+++ Information shown +++

-- ==== Sys2Proof/Machine/Ccm.lean ====
section
/-! DEFINITION. CCM_ENC and CCM_DEC (47_ccm.md R220 to R230). -/

namespace Sys2Proof.Machine

/-- The flags byte of B0 (R221). -/
def ccmFlags (a t l : Nat) : Nat := 64 * (if a > 0 then 1 else 0) + 8 * ((t - 2) / 2) + (l - 1)

/-- `B0 = BYTE(flags) || N || BE_L(m)` (R222). -/
def ccmB0 (nonce : Bytes) (a m t : Nat) : Bytes :=
  let l := 15 - nonce.length
  BitVec.ofNat 8 (ccmFlags a t l) :: nonce ++ beBytes l m

/-- `aenc(a)`: the AAD length encoding (R223). -/
def ccmAadLen (a : Nat) : Bytes :=
  if a < 0xFF00 then beBytes 2 a
  else if a < 2 ^ 32 then [0xFF, 0xFE] ++ beBytes 4 a
  else [0xFF, 0xFF] ++ beBytes 8 a

/-- `Ablocks`: one padding over the length encoding and the AAD together, and nothing when there is no AAD (R224). -/
def ccmAadBlocks (aad : Bytes) : Bytes := if aad.length > 0 then pad16 (ccmAadLen aad.length ++ aad) else []

/-- `A_0 = BYTE(L - 1) || N || zeros(L)` (R226). -/
def ccmA0 (nonce : Bytes) : Bytes :=
  let l := 15 - nonce.length
  BitVec.ofNat 8 (l - 1) :: nonce ++ zeroBytes l

/-- `CBCMAC(B)` in `W.MAC` (R225). -/
def cbcMacRun (enc : Block → Block) (w : Work) (s : Bytes) : Work :=
  (blocksOf s).foldl (fun w x => { w with mac := enc (w.mac ^^^ x) }) { w with mac := 0 }

/-- The MAC over B0, the AAD blocks and the padded plaintext (R225). -/
def ccmMac (enc : Block → Block) (nonce aad pt : Bytes) (t : Nat) (w : Work) : Work :=
  cbcMacRun enc w (ccmB0 nonce aad.length pt.length t ++ ccmAadBlocks aad ++ pad16 pt)

/-- `CCTR`: the data keystream from `A_1`, with the `L`-byte counter (R226, R227). -/
def ccmCtr (enc : Block → Block) (l : Nat) (w : Work) (s : Bytes) : Work × Bytes :=
  keystreamXor enc l (blockCount s.length) { w with cb := incCounter l w.j0 1 } s

/-- `W.TC = W.MAC xor E(k, A_0)` (R228). -/
def ccmTag (enc : Block → Block) (w : Work) : Work := { w with tc := w.mac ^^^ enc w.j0 }

/-- The rule of CCM_ENC (R229): authenticate, then encrypt. -/
def ruleCcmEnc : Rule := fun c lp m w =>
  let enc := c.encrypt lp.keyh
  let nonce := memRead m lp.ivAddr.toNat lp.ivLen.toNat
  let aad := memRead m lp.aadAddr.toNat lp.aadLen.toNat
  let inp := memRead m lp.inAddr.toNat lp.len.toNat
  let w := ccmMac enc nonce aad inp lp.tagLen.toNat w
  let ct := ccmCtr enc (ccmL lp) { w with j0 := blockOfBytes (ccmA0 nonce) } inp
  let w := ccmTag enc ct.1
  { work := w, writes := [(lp.outAddr.toNat, ct.2), (lp.tagAddr.toNat, tagBytes w lp.tagLen.toNat)], authFail := false }

/-- The rule of CCM_DEC (R230): decrypt inside, authenticate the plaintext, and only on a match decrypt again and write
(90_conflicts.md C8). -/
def ruleCcmDec : Rule := fun c lp m w =>
  let enc := c.encrypt lp.keyh
  let nonce := memRead m lp.ivAddr.toNat lp.ivLen.toNat
  let aad := memRead m lp.aadAddr.toNat lp.aadLen.toNat
  let inp := memRead m lp.inAddr.toNat lp.len.toNat
  let pt := ccmCtr enc (ccmL lp) { w with j0 := blockOfBytes (ccmA0 nonce) } inp
  let w := ccmTag enc (ccmMac enc nonce aad pt.2 lp.tagLen.toNat pt.1)
  openRule lp m w (ccmCtr enc (ccmL lp) w inp)

/-- CCM_ENC (R229). -/
def execCcmEnc (s : State) : Host.Outcome State Fault Refusal := runCommand Config.cipherPort .ccmEnc ruleCcmEnc s

/-- CCM_DEC (R230). -/
def execCcmDec (s : State) : Host.Outcome State Fault Refusal := runCommand Config.cipherPort .ccmDec ruleCcmDec s

end Sys2Proof.Machine
end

+++

_What the task requires:_ In the records above, collect each line with "cbcMacRun".

_Output for this task:_
def cbcMacRun (enc : Block → Block) (w : Work) (s : Bytes) : Work :=
  cbcMacRun enc w (ccmB0 nonce aad.length pt.length t ++ ccmAadBlocks aad ++ pad16 pt)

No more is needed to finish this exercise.